Over the last several years, we have gained a much better understanding of the physiology of erectile function. This understanding has led to the development of many of the treatments that we are all so familiar with.
An erection occurs when the two erectile bodies of the penis known as the corpora cavernosum fill with blood. As the corpora fill with blood the penis becomes engorged. In order for the erection to proceed to maximum rigidity, the blood must be trapped by sinusoids (venous structures within the corpora) and additional venous structures that are also compressed by the expansion that occurs. Erectile dysfunction can occur as a result of inadequate inflow of blood. An alternative mechanism of erectile dysfunction can occur if the venous structures do not trap the blood. An analogy would be trying to fill the bathtub (arterial inflow) which will not fill up if the drain is not closed (venous outflow). As the blood fills the penis, there is a change in the width and length of the penis.

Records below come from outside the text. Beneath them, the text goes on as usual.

-- ==== Sys2Proof/Machine/Commands.lean ====
section
/-! DEFINITION. The meanings of the values of `CMD.op`: spec/44_host_commands.md R220 to R227. A write while BUSY is
ignored (R226); otherwise it starts the command, one event (R224), and the engine's steps run it. -/

namespace Sys2Proof.Machine

/-- A CMD write starts a command only when none is running (R224, R226). -/
def unlessBusy (start : State → State) (s : State) : State := if busy s then s else start s

/-- `CMD.op` = 0: no effect in any state (R227). -/
def execCmdReserved (s : State) : Host.Outcome State Fault Refusal := .next s

/-- `ENCODE` (R221, R281). -/
def execEncode (s : State) : Host.Outcome State Fault Refusal := .next (unlessBusy startEncode s)

/-- `DECODE` (R222, R282). -/
def execDecode (s : State) : Host.Outcome State Fault Refusal := .next (unlessBusy (startWalk opDecode) s)

/-- `PROBE` (R223, R282). -/
def execProbe (s : State) : Host.Outcome State Fault Refusal := .next (unlessBusy (startWalk opProbe) s)

end Sys2Proof.Machine
end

A complex network of nerves is involved with the erectile process. Both the autonomic (sympathetic and parasympathetic) and somatic (motor and sensory) nervous systems are involved. A series of stimuli occur with sexual stimulation that ultimately leads to an erection.
These neural pathways ultimately cause a biochemical cascade of events that leads to the release of nitric oxide during sexual stimulation. This substance causes the activation of an enzyme that leads to increased levels of the substance cyclic guanosine monophospate (cGMP). cGMP results in the relaxation of the smooth muscle of the penis allowing the inflow of blood to occur that initiates the changes in rigidity leading to erection. By altering levels of nitric oxide, pharmaceutical manufacturers have come across a mechanism to medically treat erectile dysfunction.